→ PROMPT
From the data below, return all lines holding the string "zeros".

==================================================

/-! Witnesses: tamper sources, the peat domain, faults, test paths, registers, steps. -/

/-- The device in TEST, and in ANALYSIS's place a session with every scope. -/
def inTest : State := { dev with lc := { dev.lc with slots := [0xFFFFFFFF, 0, 0, 0, 0] } }
def inSession : State := { dev with lc := { dev.lc with session := some ⟨63, false, 10, false⟩ } }

/-- A source's value: enabled, N, W of one unit, a response. -/
def srcWord (n r : Nat) : Word := BitVec.ofNat 32 (2 ^ 31 + 2 ^ 12 + n * 16 + r)

/-- TamperAndPeat, configuration: locked and not, lengths and values in order and not, the fixed sources and the hard ones at their last number. -/
theorem test_tmpConfig_met :
    let one := natLE 4 14 ++ natLE 4 (srcWord 1 1).toNat
    let locked := dev.wrB Reg.TMP_STAT 0 true
    let q := fun (n : Nat) => ({ reqOf 0x0700 1 [] with reqLen := n } : MbxReq)
    dev.tmpLocked = false ∧ locked.tmpLocked = true ∧ ((q 8).payload one).length = 8 ∧ (q 8).ext = true ∧ (reqOf 0x0700 0 []).ext = false ∧
    ((q 520).payload (zeros 520)).length = 520 ∧ ((q 7).payload one).length % 8 ≠ 0 ∧ ((q 0).payload one).length < 8 ∧
    tmpOk dev.lcc 14 (srcWord 1 1) = true ∧ tmpOk dev.lcc 14 (srcWord 0 1) = false ∧ tmpOk dev.lcc 35 (srcWord 1 1) = false ∧ tmpOk dev.lcc 12 (srcWord 4 9) = true ∧
    tmpOk dev.lcc 12 (srcWord 5 9) = false ∧ tmpOk dev.lcc 14 (srcWord 5 1) = true ∧ tmpOk dev.lcc 13 0 = true ∧ tmpOk dev.lcc 53 0 = true := by decide +kernel

/-- TamperAndPeat, events: below and at N, each response, an unarmed source, one that has reset already, two sources at once, in Kindling; the
erase line held and not, with its sources quiet and not. -/
theorem test_tamperEvent_met :
    let s := fun (i n r : Nat) => dev.wr 0 (Reg.TMP_SRC i) (srcWord n r)
    let wait := { s 14 1 1 with tmp := [(14, ⟨[0], some 0, false, false, 0⟩)] }
    let again := { s 14 1 5 with tmp := [(14, ⟨[], some 0, true, true, 0⟩)] }
    let two := (s 14 1 9).wr 0 (Reg.TMP_SRC 15) (srcWord 1 5)
    let held := (s 14 1 9).wrB Reg.TMP_STAT 1 true
    dev.pwr.vin = true ∧ 14 ∈ tmpSources ∧ 35 ∉ tmpSources ∧ bitAt ((s 14 1 1).tmpReg 14) 31 = true ∧ (s 14 1 1).tmpChans 14 1 = 1 ∧ (s 14 1 1).tmpChans 14 0 = 0 ∧
    (s 14 1 1).tmpChans 14 3 = 3 ∧ ((s 14 1 1).tmpSrc 14).armed = true ∧ tmpN ((s 14 2 1).tmpReg 14) = 2 ∧ (wait.tmpSrc 14).armed = false ∧ wait.tmpQuietFor 14 (tmpW (wait.tmpReg 14)) = false ∧
    (∀ r ∈ [1, 9, 5, 13], fld ((s 14 1 r).tmpReg 14) 3 0 = r) ∧ (again.tmpSrc 14).reset = true ∧ again.tmpQuietFor 14 (10 ^ 8) = false ∧
    dev.boot.stage ∉ [Stage.inReset, .heldOff, .off] ∧ dev.inKindling = false ∧ (booting .kindling .invalid).inKindling = true ∧
    bitAt (two.tmpReg 14) 31 = true ∧ bitAt (two.tmpReg 15) 31 = true ∧ (two.tmpSrc 15).armed = true ∧ bitAt (two.tmpReg 14) 3 = true ∧ bitAt (two.tmpReg 15) 2 = true ∧
    two.tmpChans 15 1 ≠ 0 ∧ dev.rdB Reg.TMP_STAT 1 = false ∧ held.rdB Reg.TMP_STAT 1 = true ∧
    State.erasersQuiet { held with now := 10 ^ 6 } = true ∧ State.erasersQuiet { held with tmp := [(14, ⟨[0], some 0, false, false, 0⟩)] } = false ∧
    dev.peat.slsValid = false ∧ dev.noDskState = false ∧
    ({ dev with peat := { dev.peat with sls := some (zeros 32), checked := zeros 32 } } : State).peat.slsValid = true := by decide +kernel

==================================================

→ REPLY
    ((q 520).payload (zeros 520)).length = 520 ∧ ((q 7).payload one).length % 8 ≠ 0 ∧ ((q 0).payload one).length < 8 ∧
    ({ dev with peat := { dev.peat with sls := some (zeros 32), checked := zeros 32 } } : State).peat.slsValid = true := by decide +kernel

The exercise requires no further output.